(Stored data)
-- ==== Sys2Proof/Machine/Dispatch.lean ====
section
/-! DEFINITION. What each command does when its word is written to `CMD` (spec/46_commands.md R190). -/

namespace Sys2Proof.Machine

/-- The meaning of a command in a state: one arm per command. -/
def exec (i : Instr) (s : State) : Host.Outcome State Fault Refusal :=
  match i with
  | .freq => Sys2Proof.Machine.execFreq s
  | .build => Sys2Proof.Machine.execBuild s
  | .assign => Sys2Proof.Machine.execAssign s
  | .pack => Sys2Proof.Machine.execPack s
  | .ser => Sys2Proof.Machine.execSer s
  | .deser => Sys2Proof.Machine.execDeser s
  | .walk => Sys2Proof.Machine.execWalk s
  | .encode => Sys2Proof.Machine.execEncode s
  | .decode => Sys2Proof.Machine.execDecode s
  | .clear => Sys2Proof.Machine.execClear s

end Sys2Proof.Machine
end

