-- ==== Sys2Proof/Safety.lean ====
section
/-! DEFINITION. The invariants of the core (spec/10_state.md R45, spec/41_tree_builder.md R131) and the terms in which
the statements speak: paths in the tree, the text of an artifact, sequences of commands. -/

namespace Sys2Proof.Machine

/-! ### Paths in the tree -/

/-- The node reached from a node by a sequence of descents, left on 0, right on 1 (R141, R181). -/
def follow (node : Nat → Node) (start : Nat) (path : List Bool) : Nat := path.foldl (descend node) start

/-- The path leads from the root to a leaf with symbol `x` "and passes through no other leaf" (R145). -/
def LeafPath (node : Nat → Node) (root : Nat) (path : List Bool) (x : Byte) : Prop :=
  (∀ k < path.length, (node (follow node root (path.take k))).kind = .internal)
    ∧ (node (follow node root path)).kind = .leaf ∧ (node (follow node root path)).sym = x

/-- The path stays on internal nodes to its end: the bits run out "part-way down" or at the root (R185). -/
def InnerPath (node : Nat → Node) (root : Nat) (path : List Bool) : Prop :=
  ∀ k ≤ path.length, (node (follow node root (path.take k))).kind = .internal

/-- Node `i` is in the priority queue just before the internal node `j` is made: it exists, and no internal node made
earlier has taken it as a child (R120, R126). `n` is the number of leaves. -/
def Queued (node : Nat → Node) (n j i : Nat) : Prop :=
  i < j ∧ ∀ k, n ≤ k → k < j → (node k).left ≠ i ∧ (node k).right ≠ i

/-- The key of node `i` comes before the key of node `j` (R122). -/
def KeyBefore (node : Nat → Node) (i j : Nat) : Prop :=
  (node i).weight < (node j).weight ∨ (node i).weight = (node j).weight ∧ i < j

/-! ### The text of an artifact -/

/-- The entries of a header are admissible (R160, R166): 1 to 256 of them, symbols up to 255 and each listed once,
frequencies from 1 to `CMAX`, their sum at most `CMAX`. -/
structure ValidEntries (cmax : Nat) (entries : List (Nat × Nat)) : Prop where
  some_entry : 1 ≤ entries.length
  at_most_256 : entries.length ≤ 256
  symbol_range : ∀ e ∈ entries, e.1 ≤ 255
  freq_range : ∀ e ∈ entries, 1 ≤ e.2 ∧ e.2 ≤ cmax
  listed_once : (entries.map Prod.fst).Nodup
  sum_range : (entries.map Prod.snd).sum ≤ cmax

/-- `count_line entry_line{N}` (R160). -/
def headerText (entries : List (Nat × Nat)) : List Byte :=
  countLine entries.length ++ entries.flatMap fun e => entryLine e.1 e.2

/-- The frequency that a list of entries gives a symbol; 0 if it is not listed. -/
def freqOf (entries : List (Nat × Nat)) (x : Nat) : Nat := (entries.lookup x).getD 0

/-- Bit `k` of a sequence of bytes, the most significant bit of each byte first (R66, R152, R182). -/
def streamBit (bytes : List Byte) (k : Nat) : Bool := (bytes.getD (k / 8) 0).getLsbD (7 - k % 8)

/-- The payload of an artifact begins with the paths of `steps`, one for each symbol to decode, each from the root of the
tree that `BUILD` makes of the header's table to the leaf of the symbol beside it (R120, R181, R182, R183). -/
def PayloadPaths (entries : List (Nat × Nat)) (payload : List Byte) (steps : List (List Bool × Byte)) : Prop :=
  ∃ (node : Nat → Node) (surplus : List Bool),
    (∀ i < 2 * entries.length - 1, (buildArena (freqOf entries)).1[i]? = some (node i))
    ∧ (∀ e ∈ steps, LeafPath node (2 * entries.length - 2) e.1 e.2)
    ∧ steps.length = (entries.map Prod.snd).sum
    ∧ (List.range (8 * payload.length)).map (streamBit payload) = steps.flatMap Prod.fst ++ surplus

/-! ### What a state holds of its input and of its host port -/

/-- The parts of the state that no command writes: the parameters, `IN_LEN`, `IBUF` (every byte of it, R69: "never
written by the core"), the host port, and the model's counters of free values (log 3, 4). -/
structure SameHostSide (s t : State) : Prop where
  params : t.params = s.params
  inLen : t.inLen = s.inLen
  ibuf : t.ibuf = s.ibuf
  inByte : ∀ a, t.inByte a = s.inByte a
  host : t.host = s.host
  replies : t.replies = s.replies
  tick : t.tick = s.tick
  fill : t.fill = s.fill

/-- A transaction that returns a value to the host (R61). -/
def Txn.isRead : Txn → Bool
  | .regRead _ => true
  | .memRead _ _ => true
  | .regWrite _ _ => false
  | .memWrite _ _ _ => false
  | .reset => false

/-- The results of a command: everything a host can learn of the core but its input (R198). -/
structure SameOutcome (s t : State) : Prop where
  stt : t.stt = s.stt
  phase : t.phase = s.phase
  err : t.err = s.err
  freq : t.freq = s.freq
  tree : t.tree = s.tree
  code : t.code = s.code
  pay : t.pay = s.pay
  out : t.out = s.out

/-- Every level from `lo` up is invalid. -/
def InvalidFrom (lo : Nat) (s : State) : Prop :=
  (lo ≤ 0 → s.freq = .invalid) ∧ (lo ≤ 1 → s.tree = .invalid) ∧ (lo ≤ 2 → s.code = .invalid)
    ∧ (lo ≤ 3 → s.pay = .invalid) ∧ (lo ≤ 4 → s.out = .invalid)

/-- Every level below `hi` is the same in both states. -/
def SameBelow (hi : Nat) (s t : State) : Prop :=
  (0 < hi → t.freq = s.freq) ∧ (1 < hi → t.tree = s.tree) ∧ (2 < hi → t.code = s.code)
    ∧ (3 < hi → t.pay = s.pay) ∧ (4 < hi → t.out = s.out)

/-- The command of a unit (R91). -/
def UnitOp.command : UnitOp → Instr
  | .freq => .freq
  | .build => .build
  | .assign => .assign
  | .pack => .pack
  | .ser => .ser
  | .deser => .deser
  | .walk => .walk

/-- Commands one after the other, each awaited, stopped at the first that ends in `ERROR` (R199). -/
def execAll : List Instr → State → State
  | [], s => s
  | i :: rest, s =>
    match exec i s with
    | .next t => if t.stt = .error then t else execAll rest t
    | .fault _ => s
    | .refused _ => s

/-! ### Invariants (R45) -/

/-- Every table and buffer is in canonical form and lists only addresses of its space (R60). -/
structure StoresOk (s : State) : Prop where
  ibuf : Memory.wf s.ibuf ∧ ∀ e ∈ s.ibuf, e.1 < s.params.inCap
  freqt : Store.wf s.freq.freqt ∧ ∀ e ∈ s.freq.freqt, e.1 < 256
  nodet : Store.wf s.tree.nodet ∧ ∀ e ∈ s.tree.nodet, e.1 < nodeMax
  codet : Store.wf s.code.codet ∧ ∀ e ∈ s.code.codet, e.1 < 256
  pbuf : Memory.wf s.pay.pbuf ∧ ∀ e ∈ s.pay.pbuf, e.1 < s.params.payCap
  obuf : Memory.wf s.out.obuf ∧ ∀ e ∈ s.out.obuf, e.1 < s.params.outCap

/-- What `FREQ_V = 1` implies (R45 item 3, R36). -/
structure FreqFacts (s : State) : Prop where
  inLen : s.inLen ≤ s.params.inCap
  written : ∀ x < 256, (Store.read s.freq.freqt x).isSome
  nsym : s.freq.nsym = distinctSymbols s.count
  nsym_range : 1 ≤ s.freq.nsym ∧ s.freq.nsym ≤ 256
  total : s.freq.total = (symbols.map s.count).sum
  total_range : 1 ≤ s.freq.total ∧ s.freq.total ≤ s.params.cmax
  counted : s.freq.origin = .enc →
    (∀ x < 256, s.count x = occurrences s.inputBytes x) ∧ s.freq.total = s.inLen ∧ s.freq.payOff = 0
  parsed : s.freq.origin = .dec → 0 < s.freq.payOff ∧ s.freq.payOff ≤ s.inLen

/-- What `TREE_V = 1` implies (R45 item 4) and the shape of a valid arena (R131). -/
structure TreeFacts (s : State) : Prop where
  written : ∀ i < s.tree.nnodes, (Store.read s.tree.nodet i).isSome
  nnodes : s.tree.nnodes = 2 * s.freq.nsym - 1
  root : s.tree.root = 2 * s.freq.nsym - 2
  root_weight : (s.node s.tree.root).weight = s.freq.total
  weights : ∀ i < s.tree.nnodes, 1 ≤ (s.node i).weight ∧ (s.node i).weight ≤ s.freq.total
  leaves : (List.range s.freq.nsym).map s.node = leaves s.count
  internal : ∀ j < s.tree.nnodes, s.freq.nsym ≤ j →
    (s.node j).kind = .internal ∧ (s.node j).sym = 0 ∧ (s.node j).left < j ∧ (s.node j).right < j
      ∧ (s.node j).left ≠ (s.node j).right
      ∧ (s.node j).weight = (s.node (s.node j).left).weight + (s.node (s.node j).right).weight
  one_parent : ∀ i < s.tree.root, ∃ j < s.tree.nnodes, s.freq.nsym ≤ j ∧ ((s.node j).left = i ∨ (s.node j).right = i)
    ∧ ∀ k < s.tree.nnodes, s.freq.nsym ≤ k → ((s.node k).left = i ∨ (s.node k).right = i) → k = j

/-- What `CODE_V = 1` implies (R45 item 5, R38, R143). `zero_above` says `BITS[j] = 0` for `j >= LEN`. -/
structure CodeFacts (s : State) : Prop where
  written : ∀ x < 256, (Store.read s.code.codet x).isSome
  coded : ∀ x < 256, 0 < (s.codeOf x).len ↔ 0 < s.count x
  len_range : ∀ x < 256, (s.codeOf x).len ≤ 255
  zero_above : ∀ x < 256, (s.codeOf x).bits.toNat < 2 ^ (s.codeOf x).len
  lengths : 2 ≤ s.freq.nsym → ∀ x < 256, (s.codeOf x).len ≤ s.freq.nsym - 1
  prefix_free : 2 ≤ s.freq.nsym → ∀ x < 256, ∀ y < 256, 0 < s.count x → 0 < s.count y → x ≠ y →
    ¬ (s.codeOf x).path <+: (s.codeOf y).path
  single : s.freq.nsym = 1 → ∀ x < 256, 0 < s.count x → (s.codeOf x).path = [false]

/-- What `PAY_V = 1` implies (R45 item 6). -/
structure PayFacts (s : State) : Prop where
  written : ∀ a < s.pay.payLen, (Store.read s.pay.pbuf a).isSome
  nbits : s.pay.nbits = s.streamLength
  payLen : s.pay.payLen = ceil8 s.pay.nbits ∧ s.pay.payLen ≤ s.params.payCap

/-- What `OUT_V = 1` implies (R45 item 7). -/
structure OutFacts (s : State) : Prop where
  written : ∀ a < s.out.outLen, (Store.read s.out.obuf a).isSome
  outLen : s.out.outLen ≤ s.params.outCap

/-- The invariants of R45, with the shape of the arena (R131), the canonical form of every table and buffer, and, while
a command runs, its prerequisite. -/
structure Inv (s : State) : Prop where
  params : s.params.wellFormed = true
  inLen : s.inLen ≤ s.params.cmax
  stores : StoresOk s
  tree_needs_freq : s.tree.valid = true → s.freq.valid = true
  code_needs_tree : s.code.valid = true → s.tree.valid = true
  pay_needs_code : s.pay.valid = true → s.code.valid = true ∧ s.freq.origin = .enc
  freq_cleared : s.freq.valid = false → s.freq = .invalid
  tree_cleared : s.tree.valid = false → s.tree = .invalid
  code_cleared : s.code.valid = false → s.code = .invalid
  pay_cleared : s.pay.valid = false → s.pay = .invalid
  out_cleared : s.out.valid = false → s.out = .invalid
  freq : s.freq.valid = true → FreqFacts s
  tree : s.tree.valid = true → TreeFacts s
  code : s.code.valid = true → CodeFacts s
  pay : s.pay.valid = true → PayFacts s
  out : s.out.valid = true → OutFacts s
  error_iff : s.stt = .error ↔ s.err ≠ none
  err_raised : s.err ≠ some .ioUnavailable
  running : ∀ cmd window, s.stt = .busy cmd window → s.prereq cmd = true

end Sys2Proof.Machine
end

EXERCISE BRIEF = Starting at the line that has "(lo ≤ 0 → s.freq" and ending at the line that has "def SameBelow (hi", please write out the lines above exactly, leaving out all others.

THE COMPLETED TASK =
  (lo ≤ 0 → s.freq = .invalid) ∧ (lo ≤ 1 → s.tree = .invalid) ∧ (lo ≤ 2 → s.code = .invalid)
    ∧ (lo ≤ 3 → s.pay = .invalid) ∧ (lo ≤ 4 → s.out = .invalid)

/-- Every level below `hi` is the same in both states. -/
def SameBelow (hi : Nat) (s t : State) : Prop :=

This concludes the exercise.